In physics, energy density is the quotient between the amount of energy stored in a given system or contained in a given region of space and the volume of the system or region considered. Often only the useful or extractable energy is measured. It is sometimes confused with stored energy per unit mass, which is called specific energy or gravimetric energy density.

There are different types of energy stored, corresponding to a particular type of reaction. In order of the typical magnitude of the energy stored, examples of reactions are: nuclear, chemical (including electrochemical), electrical, pressure, material deformation or in electromagnetic fields. Nuclear reactions take place in stars and nuclear power plants, both of which derive energy from the binding energy of nuclei. Chemical reactions are used by organisms to derive energy from food and by automobiles from the combustion of gasoline. Liquid hydrocarbons (fuels such as gasoline, diesel and kerosene) are today the densest way known to economically store and transport chemical energy at a large scale (1 kg of diesel fuel burns with the oxygen contained in ≈ 15 kg of air). Burning local biomass fuels supplies household energy needs (cooking fires, oil lamps, etc.) worldwide. Electrochemical reactions are used by devices such as laptop computers and mobile phones to release energy from batteries.

Energy per unit volume has the same physical units as pressure, and in many situations is synonymous. For example, the energy density of a magnetic field may be expressed as and behaves like a physical pressure. The energy required to compress a gas to a certain volume may be determined by multiplying the difference between the gas pressure and the external pressure by the change in volume. A pressure gradient describes the potential to perform work on the surroundings by converting internal energy to work until equilibrium is reached.

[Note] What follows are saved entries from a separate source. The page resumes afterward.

-- ==== Sys2Proof/Machine/Translate.lean ====
section
/-! DEFINITION. Translation: the local windows, the device page table, the TLBs, host pages through ATS, the module's
physical map (R278 to R287). -/

namespace Sys2Proof.Machine

/-- For whom an access is made: its cluster and core (128 and above: an engine), its queue, whether supervisor rights apply, its
crew window, whether forwarding pairs redirect it (R247), and whether it is a vector access of a strand (R22). -/
structure Who where
  cl    : Nat
  co    : Nat
  queue : Nat
  sup   : Bool
  wb    : Nat
  wn    : Nat
  redir : Bool
  vec   : Bool := false
deriving DecidableEq, Repr

/-- The acting strand as the maker of an access. -/
def whoAmI (s : State) : Who :=
  { cl := myCluster s, co := myCore s, queue := s.strand.queue, sup := priv s.strand, wb := s.strand.wb, wn := s.strand.wn,
    redir := true }

/-- The acting strand as the maker of a vector access. -/
def vecWho (s : State) : Who := { whoAmI s with vec := true }

/-- The core number under which a cluster's Bridle part makes its accesses: an agent of scope `pk` (R199). -/
def bridleSide : Nat := 254

/-- The cluster whose published stores an agent sees before they reach their home: none for the Bridle (R192, R199). -/
def sideOf (w : Who) : Nat := if w.co = bridleSide then 16 else w.cl

/-- The page-fault cause of an access (R281). -/
def faultCause : Acc → Cause
  | .store => .storeFault
  | _ => .loadFault

/-- The local window region (R278). -/
def inLocal (va : Nat) : Bool := decide (0x00FFFFFF00000000 ≤ va) && decide (va < 0x0100000000000000)

/-- A leaf of the page table: its page size as log2, its base, R W X U D from bit 0, the attribute and G. -/
structure Leaf where
  size : Nat
  pa   : Nat
  perm : BitVec 5
  attr : Nat
  glob : Bool
deriving DecidableEq, Repr

/-- Check a leaf entry (R280, R281). -/
def leafOf (level : Nat) (va e : Nat) : Option Leaf :=
  let ppn := bits e 51 12
  let attr := bits e 11 8
  let c := bit e 52
  let mk (size : Nat) : Option Leaf :=
    some { size := size, pa := ppn * 4096 / 2 ^ size * 2 ^ size,
           perm := BitVec.ofNat 5 (bits e 4 1 + b2n (bit e 7) * 16), attr := attr, glob := bit e 5 }
  if bit e 6 = false then none
  else if attr = 2 && !inStack (moduleOffset (ppn * 4096)) then none
  else if level = 2 then (if c || ppn % 2 ^ 18 ≠ 0 then none else mk 30)
  else if level = 3 then (if c || ppn % 2 ^ 9 ≠ 0 then none else mk 21)
  else if level = 4 then
    if c then (if ppn % 16 ≠ bits va 15 12 then none else mk 16) else mk 12
  else none

/-- The index bits of a level (R280). -/
def levelIndex (va level : Nat) : Nat := va / 2 ^ (48 - 9 * level) % 512

/-- Ordinary memory of a module: stack or bulk (R287; the bulk memory fitted is 4 TiB, R344). -/
def isMemory (off : Nat) : Bool :=
  inStack off || (decide (0x10000000000 ≤ off) && decide (off < 0x50000000000))

/-- The walk from a table down; answers the leaf and the pointers read (R280, R281). A pointer to a reserved offset ends it
(R287). -/
def walkFrom (m : Memory) (va : Nat) : (fuel level table : Nat) → List (Nat × Nat) → Option Leaf × List (Nat × Nat)
  | 0, _, _, ps => (none, ps)
  | fuel + 1, level, table, ps =>
    let e := memNat m (table + 8 * levelIndex va level) 8
    if bit e 0 = false || bits e 63 53 ≠ 0 || bits e 11 8 ≥ 4 then (none, ps)
    else if bits e 3 1 = 0 then
      if level ≥ 4 || bit e 52 then (none, ps)
      else if !isMemory (moduleOffset (bits e 51 12 * 4096)) then (none, ps ++ [(level + 1, bits e 51 12 * 4096)])
      else walkFrom m va fuel (level + 1) (bits e 51 12 * 4096) (ps ++ [(level + 1, bits e 51 12 * 4096)])
    else (leafOf level va e, ps)

/-- The deepest table of a walk that the die's walk cache holds (R283). -/
def cachedTable (s : State) (die asid va : Nat) : Option (Nat × Nat) :=
  let hit (level : Nat) : Option (Nat × Nat) :=
    (s.walks.find? fun x => x.1 == die && x.2.asid == asid && x.2.level == level
      && x.2.index == va / 2 ^ (57 - 9 * level)).map fun x => (level, x.2.table)
  match hit 4 with
  | some r => some r
  | none => match hit 3 with
    | some r => some r
    | none => match hit 2 with
      | some r => some r
      | none => hit 1

/-- A pointer names a reserved offset (R287). -/
def reservedTable (p : Nat × Nat) : Bool := !isMemory (moduleOffset p.2)

/-- The entries a walk leaves in the die's walk cache. -/
def walkEntries (die asid va : Nat) (ps : List (Nat × Nat)) : List (Nat × WalkEntry) :=
  (ps.filter fun p => !reservedTable p).map fun p => (die, { asid := asid, level := p.1, index := va / 2 ^ (57 - 9 * p.1), table := p.2 })

/-- A TLB entry serves an address. -/
def tlbHit (asid va : Nat) (host : Bool) (e : TlbEntry) : Bool :=
  (e.asid == asid || e.glob) && e.host == host && e.page == va / 2 ^ e.size

/-- The leaf a TLB entry stands for. -/
def tlbLeaf (e : TlbEntry) : Leaf :=
  { size := e.size, pa := e.pa, perm := e.perm, attr := e.attr, glob := e.glob }

/-- Keep the newest entries of a TLB (log 10). -/
def tlbAdd (cap : Nat) (e : TlbEntry) (l : List TlbEntry) : List TlbEntry := (e :: l).take cap

/-- An agent outside the clusters, Mooring or Windsock: it walks without a TLB of its own (R283). -/
def outside : Nat := 256

/-- Put an entry in the L1 TLB of a core and the L2 TLB of its cluster (R283). -/
def tlbInsert (w : Who) (e : TlbEntry) (s : State) : State :=
  let s1 := if w.co < 128 then putCore s w.co { coreAt s w.co with l1tlb := tlbAdd 64 e (coreAt s w.co).l1tlb } else s
  if w.co = outside then s1 else mapCluster w.cl (fun c => { c with l2tlb := tlbAdd 2048 e c.l2tlb }) s1

/-- The TLB entry that serves an address: L1, then L2; for an agent outside the clusters, any host entry of the module. -/
def tlbFind (s : State) (w : Who) (asid va : Nat) (host : Bool) : Option TlbEntry :=
  if w.co = outside then
    (if host then s.clusters.findSome? fun c => c.2.l2tlb.find? (tlbHit asid va true) else none)
  else
    match (coreAt s w.co).l1tlb.find? (tlbHit asid va host) with
    | some e => some e
    | none => (clusterAt s w.cl).l2tlb.find? (tlbHit asid va host)

/-- A write needs D (R281). -/
def leafServes (acc : Acc) (l : Leaf) : Bool := acc != .store || l.perm.getLsbD 4

/-- The leaf for an address with bit 56 clear: from a TLB, or from a walk of the queue's page table, whose failures are page
faults (R281, R283); an uncorrectable entry is met by its reader (R313). -/
def deviceLeaf (w : Who) (va : Nat) (acc : Acc) : M Leaf := fun s =>
  let q := queueAt s w.queue
  let asid := asidOf q
  let die := w.cl / 8
  match (tlbFind s w asid va false).filter (fun e => leafServes acc (tlbLeaf e)) with
  | some e => .ok (tlbLeaf e) s
  | none =>
    let start := (cachedTable s die asid va).getD (0, bits q.pt.toNat 51 12 * 4096)
    let (r, ps) := walkFrom s.mem va 5 start.1 start.2 []
    let entries := (start :: ps).map fun p => p.2 + 8 * levelIndex va p.1
    if entries.any fun k => poisoned s k 8 then .error (.trap .dataError (word va)) s
    else
    let s1 := entries.foldl (fun s k => readUnits k 8 s) { s with walks := (walkEntries die asid va ps ++ s.walks).take 1024 }
    match r with
    | none => .error (.trap (if ps.any reservedTable then .protection else faultCause acc) (word va)) s1
    | some l =>
      if leafServes acc l then
        .ok l (tlbInsert w { asid := asid, glob := l.glob, host := false, page := va / 2 ^ l.size, size := l.size,
                             pa := l.pa, perm := l.perm, attr := l.attr } s1)
      else .error (.trap (faultCause acc) (word va)) s1

/-- The permission an access needs (R85): R, W or X, and U in user mode. -/
def permitted (acc : Acc) (sup : Bool) (l : Leaf) : Bool :=
  (match acc with
   | .load => l.perm.getLsbD 0
   | .store => l.perm.getLsbD 1
   | .fetch => l.perm.getLsbD 2) && (sup || l.perm.getLsbD 3)

/-- A device register's offset (R287). -/
def isRegister (off : Nat) : Bool :=
  decide (0x7F000000000 ≤ off) &&
    (decide (off < 0x7F000005000) || (decide (0x7F000021000 ≤ off) && decide (off < 0x7F000025000))
      || (decide (0x7F000010000 ≤ off) && decide (off < 0x7F000011000))
      || (decide (0x7F000100000 ≤ off) && decide (off < 0x7F000140000)))

/-- A cluster-store slot that an access may reach: an S or F bank of its crew window (R184, R279). -/
def clSlotOk (s : State) (w : Who) (bank : Nat) : Bool :=
  decide (w.wb ≤ bank) && decide (bank < w.wb + w.wn) &&
    (if h : bank < 48 then (clusterAt s w.cl).banks[bank] != .c else false)

/-- A core-store bank in role S (R279). -/
def coSlotOk (s : State) (w : Who) (bank : Nat) : Bool :=
  if h : bank < 16 then decide (w.co < 128) && (coreAt s w.co).banks[bank] == .s else false

/-- The local windows (R279). -/
def localPlace (w : Who) (va : Nat) (acc : Acc) : M Place := fun s =>
  let off := va - 0x00FFFFFF00000000
  if acc = .fetch then .error (.trap .protection (word va)) s
  else if off < 0x1800000 then
    if clSlotOk s w (off / 0x80000) then .ok ⟨clKey w.cl off, .clScratch (off / 0x80000)⟩ s
    else .error (.trap .protection (word va)) s
  else if 0x40000000 ≤ off ∧ off < 0x40040000 then
    let o := off - 0x40000000
    if coSlotOk s w (o / 0x4000) then .ok ⟨coKey w.co o, .coScratch⟩ s
    else .error (.trap .protection (word va)) s
  else .error (.trap .protection (word va)) s

/-- A host page (R285): with PASID disabled every access is a protection fault; without a host entry the access waits for the
translation to be fetched through ATS; a page that the host does not translate is a page fault (R286), and one that it
translates without the permission the access needs is a protection fault (R29, R85). DESIGN CHOICE: a host page has no U bit,
and the model checks R, W and X alone, in either mode (log 71). -/
def hostPlace (w : Who) (va : Nat) (acc : Acc) : M Place := fun s =>
  let q := queueAt s w.queue
  if !q.ctl.getLsbD 40 then .error (.trap .protection (word va)) s
  else
    match tlbFind s w (asidOf q) va true with
    | none => .error (.wait .ats) s
    | some e =>
      if e.attr = 15 then .error (.trap (faultCause acc) (word va)) s
      else if permitted acc true (tlbLeaf e) then
        .ok ⟨hostBase + e.pa + va % 2 ^ e.size, .host (e.attr == 3)⟩ s
      else .error (.trap .protection (word va)) s

/-- Where a forwarding pair in use sends an address, if it covers it (R247). -/
def pairSends (p : Pair) (va : Nat) : Option Nat :=
  if p.state = .free then none
  else
    let o := if p.old.toNat ≤ va ∧ va < p.old.toNat + 2 ^ p.z then some (va - p.old.toNat)
      else if p.new.toNat ≤ va ∧ va < p.new.toNat + 2 ^ p.z then some (va - p.new.toNat) else none
    o.map fun o => if p.state = .forwarding ∨ o < p.wm * 4096 then p.new.toNat + o else p.old.toNat + o

/-- The address L(o) that an access by an agent of a cluster reaches (R247). -/
def redirect (s : State) (w : Who) (va : Nat) : Nat :=
  if w.redir then ((clusterAt s w.cl).pairs.toList.findSome? fun p => pairSends p va).getD va else va

/-- Translate an address whose bits 63:57 are zero and check its permission (R85, R278). `xv` is the value a failure
reports. -/
def translate (w : Who) (va0 : Nat) (acc : Acc) (xv : Word) : M Place := fun s =>
  let va := redirect s w va0
  let r : EStateM.Result Stop State Place :=
    if inLocal va then localPlace w va acc s
    else if bit va 56 then hostPlace w va acc s
    else
      match deviceLeaf w va acc s with
      | .error e s1 => .error e s1
      | .ok l s1 =>
        let pa := l.pa + va % 2 ^ l.size
        let off := moduleOffset pa
        if !permitted acc w.sup l then .error (.trap .protection xv) s1
        else if isMemory off then .ok ⟨pa, .dev l.attr⟩ s1
        else if isRegister off && l.attr = 3 && acc != .fetch then .ok ⟨pa, .reg⟩ s1
        else .error (.trap .protection xv) s1
  match r with
  | .ok p s1 => .ok p s1
  | .error (.trap c _) s1 => .error (.trap c xv) s1
  | .error (.wait k) s1 => .error (.wait k) s1

end Sys2Proof.Machine
end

In cosmological and other contexts in general relativity, the energy densities considered relate to the elements of the stress–energy tensor and therefore do include the rest mass energy as well as energy densities associated with pressure.

== Chemical energy ==
When discussing the chemical energy contained, there are different types which can be quantified depending on the intended purpose. One is the theoretical total amount of thermodynamic work that can be derived from a system, at a given temperature and pressure imposed by the surroundings, called exergy. Another is the theoretical amount of electrical energy that can be derived from reactants that are at room temperature and atmospheric pressure. This is given by the change in standard Gibbs free energy. But as a source of heat or for use in a heat engine, the relevant quantity is the change in standard enthalpy or the heat of combustion.

There are two kinds of heat of combustion:
- The higher value (HHV), or gross heat of combustion, includes all the heat released as the products cool to room temperature and whatever water vapor is present condenses.
- The lower value (LHV), or net heat of combustion, does not include the heat which could be released by condensing water vapor, and may not include the heat released on cooling all the way down to room temperature.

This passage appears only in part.